About this exercise.
Nothing but the lines from the one containing "if ovf && sat" through the one containing "let prod := opnd.toInt * b.toInt", both included, should be given again, each exactly as written below.

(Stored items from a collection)
=== Section Start ===

-- ==== Sys2Proof/Machine/Bm.lean ====
section
/-! DEFINITION. Block memories and arithmetic blocks ("Block Memories and Arithmetic Blocks"). -/

namespace Sys2Proof.Machine

/-- Change the hard-block state. -/
def State.modBm (s : State) (f : Bm → Bm) : State := { s with bm := f s.bm }

/-- The active plane of region `r` may clock its hard blocks: no swap cycle, set/reset or fence holds them (R181, R211,
R217). -/
def State.hardRuns (s : State) (r : Nat) : Bool :=
  s.hasActive r && !(s.ctxR r).inSwap && !s.srHeld r && !s.flag (R.BORDER_STAT.FENCED r)

/-- Configuration of port `k` (0 A, 1 B) of memory `m` under the active plane (R216). -/
def State.bmCfg (s : State) (m k : Nat) : BmCfg := Config.bmPort (s.frames (m / 96)) (2 * (m % 96) + k)

/-- Port `k` of memory `m` has an edge: the active plane names the memory, and the last edge of the port's net in its
polarity reached the region (R150, R196, R216–R218, R258). (DEDUCED, assumption 62) -/
def State.portRuns (s : State) (m k : Nat) : Bool :=
  let c := s.bmCfg m k
  let r := m / 96
  s.hardRuns r && s.planeUses r (s.activePlane r) (m % 96) && s.acted (16 * r + c.net) c.falling

/-- Lanes per access of a port. -/
def bmLanes (c : BmCfg) : Nat := 2 ^ c.lanes.val

/-- Row of an access (Table 7-2). -/
def bmRow (c : BmCfg) (i : BmIn) : Nat :=
  match c.lanes.val with
  | 0 => i.addr.toNat / 4
  | 1 => i.addr.toNat / 2 % 1024
  | _ => i.addr.toNat % 1024

/-- First lane of an access (Table 7-2). -/
def bmLane (c : BmCfg) (i : BmIn) : Nat :=
  match c.lanes.val with
  | 0 => i.addr.toNat % 4
  | 1 => 2 * (i.addr.toNat % 2)
  | _ => 0

/-- Row lanes that an access addresses. -/
def bmSpan (c : BmCfg) (i : BmIn) : Nat := (2 ^ bmLanes c - 1) * 2 ^ bmLane c i

/-- Row lanes that the port writes. -/
def bmMask (c : BmCfg) (i : BmIn) : Nat :=
  if i.en then (List.range (bmLanes c)).foldl (fun a k => a + if i.we.getLsbD k then 2 ^ (bmLane c i + k) else 0) 0 else 0

/-- Write data of a port laid on the four lanes of its row. -/
def bmData (c : BmCfg) (i : BmIn) (b : Nat) : Nat := i.din.toNat % 2 ^ (b * bmLanes c) * 2 ^ (b * bmLane c i)

/-- Registers of port `k` (0 A, 1 B) of memory `m`. -/
def State.bmPort (s : State) (m k : Nat) : BmPort := at' s.bm.ports (2 * m + k) BmPort.zero

/-- Port registers become `p`. -/
def setBmPort (m k : Nat) (p : BmPort) (s : State) : State :=
  s.modBm fun b => { b with ports := putD b.ports (2 * m + k) BmPort.zero p }

/-- The outcome of an access, before it reaches the output register. -/
structure BmRes where
  data : Nat
  unwr : Bool
  cor : Bool
  unc : Bool
  coll : Bool
deriving DecidableEq, Repr

/-- What an enabled port shows after its edge (R201, R203–R207). `w` = row lanes that it writes, `other` = lanes of the same
row that port A writes at this edge, as port B sees them; their data at a reading port B are free. `old` is the present read
result, which no-change keeps on the lanes written. `COR` and `UNC` count the lanes that the access shows from the array.
At port B a simultaneous write shows by B's write mode, with `COLL` = 1, and a row that was unwritten shows `UNWR` = 1.
(DEDUCED, assumption 63; DESIGN CHOICE, assumptions 64, 219) -/
def bmResult (s : State) (m : Nat) (c : BmCfg) (i : BmIn) (w other : Nat) (clr : Bool) (old : BmPort) : BmRes :=
  let code := s.get (R.BM_STAT.CODE m)
  let b := laneBits code
  let key := 1024 * m + bmRow c i
  let fv := Config.freeValue s.free
  let rd := readRow s.bm.rows s.bm.inj 4 code key fv
  let bad := fun lanes => readErrors s.bm.rows s.bm.inj 4 code key fv lanes
  let take := fun v => v / 2 ^ (b * bmLane c i) % 2 ^ (b * bmLanes c)
  let span := bmSpan c i
  let rest := span - Nat.land w span
  if clr then ⟨0, true, false, false, false⟩
  else if w = 0 ∧ other ≠ 0 then
    ⟨take (packLanes b 4 fun k => if other.testBit k then Config.freeValue (s.free + k) else laneOf b rd.data k), !rd.valid,
      false, false, true⟩
  else if w = 0 then ⟨take rd.data, !rd.valid, (bad span).1, (bad span).2, false⟩
  else match c.mode.val with
    | 0 => ⟨take rd.data, !rd.valid, (bad span).1, (bad span).2, other != 0⟩
    | 1 => ⟨take (packLanes b 4 fun k => if w.testBit k then laneOf b (bmData c i b) k else laneOf b rd.data k), false,
        (bad rest).1, (bad rest).2, other != 0⟩
    | _ =>
      if rest = 0 then ⟨old.rDout, old.rUnwr, old.rCor, old.rUnc, other != 0⟩
      else ⟨take (packLanes b 4 fun k => if w.testBit k then laneOf b (old.rDout * 2 ^ (b * bmLane c i)) k
          else laneOf b rd.data k), !rd.valid, (bad rest).1, (bad rest).2, other != 0⟩

/-- A port edge moves its registers (R200): with `OREG` the read result waits for `OCE`. -/
def bmRegs (c : BmCfg) (p : BmPort) (i : BmIn) (r : Option BmRes) : BmPort :=
  let p := if c.oreg ∧ i.oce then
    { p with dout := p.rDout, unwr := p.rUnwr, cor := p.rCor, unc := p.rUnc, coll := p.rColl } else p
  match r with
  | none => p
  | some x =>
    let p := { p with rDout := x.data, rUnwr := x.unwr, rCor := x.cor, rUnc := x.unc, rColl := x.coll }
    if c.oreg then p else { p with dout := x.data, unwr := x.unwr, cor := x.cor, unc := x.unc, coll := x.coll }

/-- The status register of memory `m` follows a read (R208, Table 7-8). A write that shows no lane of the array reports no
read. -/
def bmCount (m : Nat) (fresh : Bool) (r : Option BmRes) (s : State) : State :=
  match r with
  | none => s
  | some x =>
    let s := applyIf (x.cor && fresh) (fun s => (s.set (R.BM_STAT.COR m) 1).inc (R.BM_STAT.COR_CNT m)) s
    let s := applyIf (x.unc && fresh) (fun s => (s.set (R.BM_STAT.UNC m) 1).inc (R.BM_STAT.UNC_CNT m)) s
    applyIf x.coll (fun s => s.set (R.BM_STAT.COLL m) 1) s

/-- A bulk clear of memory `m` starts; one that runs takes it in (R205). -/
def startBmClear (m : Nat) (s : State) : State := s.set (R.BM_STAT.CLR_BUSY m) 1

/-- Every valid bit of memory `m` becomes 0 (R205). -/
def clearBm (m : Nat) (s : State) : State :=
  s.modBm fun b => { b with rows := dropKeys b.rows fun k => k / 1024 == m
                            inj := dropKeys b.inj fun k => k / 4096 == m }

/-- Lanes of `row` are written in memory `m`. -/
def bmWrite (m row mask v : Nat) (s : State) : State :=
  if mask = 0 then s
  else
    let key := 1024 * m + row
    let first := !has s.bm.rows key
    s.modBm fun b => { b with
      rows := writeRow b.rows 4 (s.get (R.BM_STAT.CODE m)) key mask v
      inj := writeInj b.inj 4 key (if first then 15 else mask) }

/-- A port at its edge: its inputs with its configuration, where it has one. -/
def State.portAt (s : State) (m k : Nat) (p : Option BmIn) : Option (BmCfg × BmIn) :=
  p.bind fun i => if s.portRuns m k then some (s.bmCfg m k, i) else none

/-- BM_PORT_ACCESS: an edge of one port, or simultaneous edges of both. Port B is the later port in a collision; lanes
that both write take A's data (R200–R208). While writes are disabled no write is performed (R450). (DEDUCED, assumption
62; DESIGN CHOICE, assumption 67) -/
def execBmPortAccess (m : Fin 12288) (pa pb : Option BmIn) (s : State) : Out :=
  let code := s.get (R.BM_STAT.CODE m)
  let a := s.portAt m 0 pa
  let c := s.portAt m 1 pb
  if code == 3 || (a.isNone && c.isNone) then .next s
  else
    let clr := s.flag (R.BM_STAT.CLR_BUSY m)
    let b := laneBits code
    let wOf := fun (p : Option (BmCfg × BmIn)) => match p with
      | some e => if clr || !s.fab.writes then 0 else bmMask e.1 e.2
      | none => 0
    let same := match a, c with
      | some x, some y => x.2.en && y.2.en && bmRow x.1 x.2 == bmRow y.1 y.2
      | _, _ => false
    let res := fun (k : Nat) (p : Option (BmCfg × BmIn)) (other : Nat) => match p with
      | some e => if e.2.en then some (bmResult s m e.1 e.2 (wOf p) other clr (s.bmPort m k)) else none
      | none => none
    let fresh := fun (p : Option (BmCfg × BmIn)) => match p with
      | some e => !(e.1.mode.val == 2 && Nat.land (wOf p) (bmSpan e.1 e.2) == bmSpan e.1 e.2)
      | none => false
    let ra := res 0 a 0
    let rb := res 1 c (if same then wOf a else 0)
    let write := fun (p : Option (BmCfg × BmIn)) s => match p with
      | some e => bmWrite m (bmRow e.1 e.2) (wOf p) (bmData e.1 e.2 b) s
      | none => s
    let regs := fun (k : Nat) (p : Option (BmCfg × BmIn)) r t => match p with
      | some e => setBmPort m k (bmRegs e.1 (s.bmPort m k) e.2 r) t
      | none => t
    let s1 := write a (write c { s with free := s.free + 4 })
    let s2 := regs 1 c rb (regs 0 a ra s1)
    let s3 := bmCount m (fresh c) rb (bmCount m (fresh a) ra s2)
    .next (match a with | some e => applyIf (e.2.clr && !clr) (startBmClear m) s3 | none => s3)

/-- BM_CLR_INPUT: CLR at a port A edge starts a bulk clear (R205). (DESIGN CHOICE, assumption 67) -/
def execBmClrInput (m : Fin 12288) (s : State) : Out :=
  if s.get (R.BM_STAT.CODE m) == 3 || !s.portRuns m 0 then .next s else .next (startBmClear m s)

/-- BM_BULK_CLEAR_DONE: the bulk clear completes (R205). -/
def execBmBulkClearDone (m : Fin 12288) (s : State) : Out :=
  if s.flag (R.BM_STAT.CLR_BUSY m) then .next (clearBm m ((s.set (R.BM_STAT.CLR_BUSY m) 0).set (R.BM_STAT.CLR m) 0)) else .next s

/-- The active plane uses memory `m` while the region clocks run: the fabric clocks are on and no reset or fence stops them in
the region (Table 7-8, R222, Table 18-6). -/
def State.bmInUse (s : State) (m : Nat) : Bool :=
  let r := m / 96
  s.hasActive r && s.planeUses r (s.activePlane r) (m % 96) && !s.stopAsked r

/-- A clear of memory `m` that R222 allows. -/
def bmClr (m : Nat) (s : State) : State := if s.bmInUse m then s else startBmClear m s

/-- `BM_STAT.CLR` written with 1: it reads 1 until the clear is done (R5, R205, Table 7-8). -/
def writeBmClr (m : Nat) (s : State) : State := if s.bmInUse m then s else (startBmClear m s).set (R.BM_STAT.CLR m) 1

/-- BM_STAT_CLR: the host writes 1 to `BM_STAT.CLR` (R205). -/
def execBmStatClr (m : Fin 12288) (s : State) : Out := if s.up then .next (writeBmClr m s) else .next s

/-! ## Arithmetic blocks -/

/-- Registers of AB `ab` of region `r`. -/
def State.abReg (s : State) (r ab : Nat) : AbReg := at' s.bm.ab (160 * r + ab) AbReg.zero

/-- The operand after the pre-adder, and whether it was limited (R212). -/
def preAdd (en sub : Bool) (a d : BitVec 24) : BitVec 24 × Bool :=
  if !en then (a, false)
  else
    let v := if sub then a.toInt - d.toInt else a.toInt + d.toInt
    if v < -8388608 then (BitVec.ofInt 24 (-8388608), true)
    else if 8388607 < v then (BitVec.ofInt 24 8388607, true)
    else (BitVec.ofInt 24 v, false)

/-- `P` and `OVF` from an exact sum (R213). -/
def abSum (sat : Bool) (v : Int) : BitVec 64 × Bool :=
  let ovf := decide (v < -(2 ^ 63 : Int)) || decide ((2 ^ 63 : Int) ≤ v)
  if ovf && sat then (if v < 0 then BitVec.ofInt 64 (-(2 ^ 63)) else BitVec.ofInt 64 (2 ^ 63 - 1), true)
  else (BitVec.ofInt 64 v, ovf)

/-- The registers after an edge (R212–R215); `pci` is the cascade input. -/
def abStep (c : AbCfg) (q : AbReg) (i : AbIn) (pci : BitVec 64) : AbReg :=
  let (a, d, b, cc, sub, neg, zsel) := if c.ireg then (q.a, q.d, q.b, q.c, q.preSub, q.neg, q.zsel)
    else (i.a, i.d, i.b, i.c, i.preSub, i.neg, i.zsel.val)
  let dr := c.dreg && c.preEn
  let (o, sat) := preAdd c.preEn sub a d
  let opnd := if dr then q.opnd else o
  let prod := opnd.toInt * b.toInt
  let m := BitVec.ofInt 48 (if neg then -prod else prod)
  let mUse := if c.mreg then q.m else m
  let z : Int := match zsel with
    | 0 => 0 | 1 => q.p.toInt | 2 => cc.toInt | _ => pci.toInt
  let (p, ovf) := abSum c.sat (mUse.toInt + z)
  if i.rst then AbReg.zero
  else
    { a := if i.ceI then i.a else q.a
      d := if i.ceI then i.d else q.d
      b := if i.ceI then i.b else q.b
      c := if i.ceI then i.c else q.c
      preSub := if i.ceI then i.preSub else q.preSub
      neg := if i.ceI then i.neg else q.neg
      zsel := if i.ceI then i.zsel.val else q.zsel
      opnd := if dr && i.ceD then o else q.opnd
      preSat := if (if dr then i.ceD else i.ceM) then sat else q.preSat
      m := if i.ceM then m else q.m
      p := if i.ceP then p else q.p
      ovf := if i.ceP then ovf else q.ovf }

/-- Configuration of arithmetic block `k` of region `r` under the active plane (R216). -/
def State.abCfg (s : State) (r k : Nat) : AbCfg := Config.ab (s.frames r) k

/-- Arithmetic block `k` of region `r` has an edge: the active plane uses it, and the last edge of its net in its polarity
reached the region (R150, R215–R218, R258). (DEDUCED, assumption 62) -/
def State.abRuns (s : State) (r k : Nat) : Bool :=
  let c := s.abCfg r k
  s.hardRuns r && c.used && s.acted (16 * r + c.net) c.falling

/-- AB_EDGE: an arithmetic block loads its registers, and an overflow or a limited operand sets its sticky bit (R212,
R213). `PCI` is the `P` of the block above in its column, 0 at tile 0 (R214). (DEDUCED, assumptions 62, 66) -/
def execAbEdge (r : Fin 128) (ab : Fin 160) (i : AbIn) (s : State) : Out :=
  if !s.abRuns r ab then .next s
  else
    let c := s.abCfg r ab
    let pci := if ab.val % 8 = 0 then 0 else (s.abReg r (ab.val - 1)).p
    let q := abStep c (s.abReg r ab) i pci
    let hit := !i.rst && ((i.ceP && q.ovf) || ((if c.dreg && c.preEn then i.ceD else i.ceM) && q.preSat))
    let s := s.modBm fun b => { b with ab := putD b.ab (160 * r.val + ab.val) AbReg.zero q }
    .next (applyIf hit (fun s => s.setBit (R.AB_FLAG.FLAG r (ab.val / 32)) (ab.val % 32) true) s)

/-! ## Commands of Table 7-10 -/

/-- BM_CLEAR: one memory, or all that R222 allows. -/
def execBmClear (mb r bm : Nat) (s : State) : Out :=
  .next (talnum mb 0x0380 [(1, r), (1, bm)]
    (checks [(decide (128 ≤ r), stBadArg), (decide (96 ≤ bm) && bm != 255, stBadArg), (s.test.busy.contains r, stBusyTest),
        (decide (bm < 96) && s.bmInUse (96 * r + bm), stDenied)]
      fun s =>
        if bm < 96 then .ok (startBmClear (96 * r + bm) s)
        else
          let l := (List.range 96).map (96 * r + ·)
          let t := forEach l (fun m s => bmClr m s) s
          if l.any s.bmInUse then .done stDenied [] t else .ok t) s)

/-- BM_GET (Table 7-10). -/
def execBmGet (mb r first count : Nat) (s : State) : Out :=
  .next (talnum mb 0x0381 [(1, r), (1, first), (1, count)] (fun s =>
    if 128 ≤ r ∨ 96 ≤ first ∨ count < 1 ∨ 16 < count ∨ 96 < first + count then .fail stBadArg s
    else if s.test.busy.contains r then .fail stBusyTest s
    else .ret ((List.range count).map fun k => (4, s.cardWord (0x200000 + 4 * (96 * r + first + k)))) s) s)

/-- AB_FLAGS (Table 7-10). -/
def execAbFlags (mb r clear : Nat) (s : State) : Out :=
  .next (talnum mb 0x0382 [(1, r), (1, clear)] (fun s =>
    if 128 ≤ r ∨ 2 ≤ clear then .fail stBadArg s
    else .ret ((List.range 5).map fun w => (4, s.get (R.AB_FLAG.FLAG r w)))
      (applyIf (clear == 1) (forEach (List.range 5) fun w s => s.set (R.AB_FLAG.FLAG r w) 0) s)) s)

end Sys2Proof.Machine
end

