-- ==== Sys2Proof/Machine/Bulk.lean ====
section
/-! DEFINITION. The commands of the Bulk Store, the scrubber and the split-write window ("Bulk Store, Page Codes and
Scrubbing"). -/

namespace Sys2Proof.Machine

/-! ## Requests at the windows -/

/-- Address that the next byte of a request at window endpoint `e` names (R305). -/
def bulkAddr (e : Nat) (p : Pkt) : Nat := (e - 0x90) * 2 ^ 32 + p.off + p.reqSeq

/-- Refusal of a request at a window (Table 13-6, R305, R316, R318, R319): status and `ERRINFO`. (DESIGN CHOICE,
assumption 91) -/
def State.bulkRefuses (s : State) (e : Nat) (p : Pkt) : Option (Nat × Nat) :=
  match pageOf (bulkAddr e p) with
  | none => some (2, 0)
  | some k =>
    let st := k / stackPages
    let acc := if s.test.fenced.contains (5, segOfPage k) then 2 else s.get (R.SEG_CFG.ACC (segOfPage k))
    if s.held (0x9C + st) then some (8, st)
    else if s.test.busy.contains (0x9C + st) then some (7, min s.testLeft (2 ^ 32 - 1))
    else if acc = 2 ∨ acc = 3 ∨ (acc = 1 ∧ p.typ ≠ 0) then some (1, 0)
    else none

/-- A request at a window waits: its segment is being cleared, a full-page write to the page it reads is under way, or its
cached line is absent (R293, R309, R311, R313). (DEDUCED, assumption 90) -/
def State.bulkWaits (s : State) (p : Pkt) (k : Nat) : Bool :=
  s.flag (R.SEG_CFG.CLR_BUSY (segOfPage k)) || (p.typ == 0 && (lookup s.bulk.seqs k).isSome) ||
    match s.groupOf k with
    | some d => s.groupBusy d || ((s.lineWay d k).isNone && !(s.readPage k).unc)
    | none => false

/-- Part of a write at page `k` from byte `o` (R309): performed, refused, or waiting in a full-page write. (DEDUCED,
assumption 90) -/
def bulkWrite (k o dev ep : Nat) (bytes : List Nat) (s : State) : RowOut × State :=
  let fresh := fun (s : State) =>
    if o = 0 ∧ bytes.length < 2048 ∧ (lookup s.bulk.pages k).isSome then
      (RowOut.waits, s.modBulk fun b => { b with seqs := put b.seqs k ⟨dev, ep, k, bytes, []⟩ })
    else if o = 0 ∧ bytes.length = 2048 then (.done, writePage k (ofLeBytes bytes) s)
    else
      let x := partialWrite k o bytes s
      (if x.1 then .done else .refused, x.2)
  match lookup s.bulk.seqs k with
  | none => fresh s
  | some q =>
    if q.srcDev = dev ∧ q.srcEp = ep ∧ o = q.bytes.length then
      let l := q.bytes ++ bytes
      if l.length = 2048 then
        let s := writePage k (ofLeBytes l) (s.modBulk fun b => { b with seqs := del b.seqs k })
        (.done, answerBulk q true s)
      else (.waits, s.modBulk fun b => { b with seqs := put b.seqs k { q with bytes := l } })
    else fresh (breakBulk k s)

=== Section End ===

Task answer.
  if ovf && sat then (if v < 0 then BitVec.ofInt 64 (-(2 ^ 63)) else BitVec.ofInt 64 (2 ^ 63 - 1), true)
  else (BitVec.ofInt 64 v, ovf)

/-- The registers after an edge (R212–R215); `pci` is the cascade input. -/
def abStep (c : AbCfg) (q : AbReg) (i : AbIn) (pci : BitVec 64) : AbReg :=
  let (a, d, b, cc, sub, neg, zsel) := if c.ireg then (q.a, q.d, q.b, q.c, q.preSub, q.neg, q.zsel)
    else (i.a, i.d, i.b, i.c, i.preSub, i.neg, i.zsel.val)
  let dr := c.dreg && c.preEn
  let (o, sat) := preAdd c.preEn sub a d
  let opnd := if dr then q.opnd else o
  let prod := opnd.toInt * b.toInt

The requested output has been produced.